Take every line from the entries below that includes the word "then" and copy it.
───── Data excerpts ─────
/-- What a row of a ring changes, from what its command and its failures change. -/
theorem entry_row_only (d : Dev) (m : Nat) (w : Entry) (op : Nat) (opt : Option Bool) (hop : op < 256) (hO : Only S e0 d)
    (h_rhi : Part.regs .hi ∈ S) (h_hi : Part.hi ∈ S)
    (hr : ∀ x c, c.op = op → (∀ b, opt = some b → c.opt = b) → Only S e0 x → Only S e0 (Dev.runCmd x c))
    (hf : ∀ x c st, c.op = op → (∀ b, opt = some b → c.opt = b) → Only S e0 x → Only S e0 (Dev.failCheck x c st)) :
    Only S e0 (d.entry m w op opt) := by
  have h1 : ∀ c : Cmd, c.w = entryOf op opt w → c.op = op := fun c hc => by unfold Cmd.op; rw [hc]; exact entryOf_op op opt w hop
  have h2 : ∀ c : Cmd, c.w = entryOf op opt w → ∀ b, opt = some b → c.opt = b := fun c hc b hb => by
    unfold Cmd.opt; rw [hc, hb]; exact entryOf_opt op b w
  have e : d.entry m w op opt = (
      let f : Fetched := { w := entryOf op opt w, rgen := d.fld CQ_STAT.RGEN m, torn := false }
      let r := d.ring m
      if m < 64 ∧ d.fld CQ_STAT.RSTATE m = 1 ∧ (d.ringOwner m).isSome then
        let d1 := d.setRing m { r with fetched := r.fetched ++ [f] }
        if r.fetched.isEmpty ∧ d1.turn = some m then d.acceptEntry m f else d1
      else d) := rfl
  rw [e]
  generalize entryOf op opt w = v at h1 h2
  dsimp only
  split
  · split
    · unfold Dev.acceptEntry
      dsimp only
      rw [if_neg (by decide), if_neg (by decide)]
      have ho : ∀ x : Dev, Only S e0 x → Only S e0 (Dev.setLong x m) := fun x hx => setLong_only _ _ hx h_rhi
      split
      · exact hr _ _ (h1 _ rfl) (h2 _ rfl) (ho _ (setRing_only _ _ _ (only_hi hO h_hi) h_hi))
      · exact hf _ _ _ (h1 _ rfl) (h2 _ rfl) (ho _ (setRing_only _ _ _ (only_hi hO h_hi) h_hi))
    · exact setRing_only _ _ _ hO h_hi
  · exact hO

theorem nop_row_only (m : Nat) (w : Entry) (d : Dev) (hO : Only S e0 d) (h_rhm : Part.regs .hm ∈ S) (h_rhi : Part.regs .hi ∈ S) (h_rsl : Part.regs
    .sl ∈ S) (h_sl : Part.sl ∈ S) (h_hi : Part.hi ∈ S) (h_lg : Part.lg ∈ S) :
    Only S e0 (nopEff m w d) := by
  refine entry_row_only d m w 0x0 none (by decide) hO h_rhi h_hi (fun x c ho hp hx => ?_)
    (fun x c st ho _ hx => failCheck_plain_only _ _ _ (fun h => absurd (ho.symm.trans h.1) (by decide)) hx h_rhm h_rhi h_rsl h_sl h_hi h_lg)
  unfold Dev.runCmd
  rw [ho]
  apply finish_only <;> assumption

theorem arm_row_only (m : Nat) (w : Entry) (d : Dev) (hO : Only S e0 d) (h_rhm : Part.regs .hm ∈ S) (h_rhi : Part.regs .hi ∈ S) (h_rsl : Part.regs
    .sl ∈ S) (h_qy : Part.qy ∈ S) (h_sl : Part.sl ∈ S) (h_hi : Part.hi ∈ S) (h_lg : Part.lg ∈ S) :
    Only S e0 (armEff m w d) := by
  refine entry_row_only d m w 0x1 none (by decide) hO h_rhi h_hi (fun x c ho hp hx => ?_)
    (fun x c st ho _ hx => failCheck_plain_only _ _ _ (fun h => absurd (ho.symm.trans h.1) (by decide)) hx h_rhm h_rhi h_rsl h_sl h_hi h_lg)
  unfold Dev.runCmd
  rw [ho]
  apply awaitSlot_only <;> assumption

theorem disarm_row_only (m : Nat) (w : Entry) (d : Dev) (hO : Only S e0 d) (h_rhm : Part.regs .hm ∈ S) (h_rhi : Part.regs .hi ∈ S) (h_rsl : Part.regs
    .sl ∈ S) (h_qy : Part.qy ∈ S) (h_sl : Part.sl ∈ S) (h_hi : Part.hi ∈ S) (h_lg : Part.lg ∈ S) :
    Only S e0 (disarmEff m w d) := by
  refine entry_row_only d m w 0x2 none (by decide) hO h_rhi h_hi (fun x c ho hp hx => ?_)
    (fun x c st ho _ hx => failCheck_plain_only _ _ _ (fun h => absurd (ho.symm.trans h.1) (by decide)) hx h_rhm h_rhi h_rsl h_sl h_hi h_lg)
  unfold Dev.runCmd
  rw [ho]
  apply awaitSlot_only <;> assumption

theorem update_row_only (m : Nat) (w : Entry) (d : Dev) (hO : Only S e0 d) (h_rhm : Part.regs .hm ∈ S) (h_rhi : Part.regs .hi ∈ S) (h_rsl : Part.regs
    .sl ∈ S) (h_qy : Part.qy ∈ S) (h_sl : Part.sl ∈ S) (h_hi : Part.hi ∈ S) (h_lg : Part.lg ∈ S) :
    Only S e0 (updateEff m w d) := by
  refine entry_row_only d m w 0x3 none (by decide) hO h_rhi h_hi (fun x c ho hp hx => ?_)
    (fun x c st ho _ hx => failCheck_plain_only _ _ _ (fun h => absurd (ho.symm.trans h.1) (by decide)) hx h_rhm h_rhi h_rsl h_sl h_hi h_lg)
  unfold Dev.runCmd
  rw [ho]
  apply awaitSlot_only <;> assumption

theorem readState_row_only (m : Nat) (w : Entry) (d : Dev) (hO : Only S e0 d) (h_rhm : Part.regs .hm ∈ S) (h_rhi : Part.regs .hi ∈ S) (h_rsl :
    Part.regs .sl ∈ S) (h_rbh : Part.regs .bh ∈ S) (h_mem : Part.mem ∈ S) (h_dr : Part.dr ∈ S) (h_sl : Part.sl ∈ S) (h_hi : Part.hi ∈ S) (h_lg :
    Part.lg ∈ S) :
    Only S e0 (readStateEff m w d) := by
  refine entry_row_only d m w 0x4 none (by decide) hO h_rhi h_hi (fun x c ho hp hx => ?_)
    (fun x c st ho _ hx => failCheck_plain_only _ _ _ (fun h => absurd (ho.symm.trans h.1) (by decide)) hx h_rhm h_rhi h_rsl h_sl h_hi h_lg)
  unfold Dev.runCmd
  rw [ho]
  apply readStateCmd_only <;> assumption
─────
Answer to the problem:
      if m < 64 ∧ d.fld CQ_STAT.RSTATE m = 1 ∧ (d.ringOwner m).isSome then
        if r.fetched.isEmpty ∧ d1.turn = some m then d.acceptEntry m f else d1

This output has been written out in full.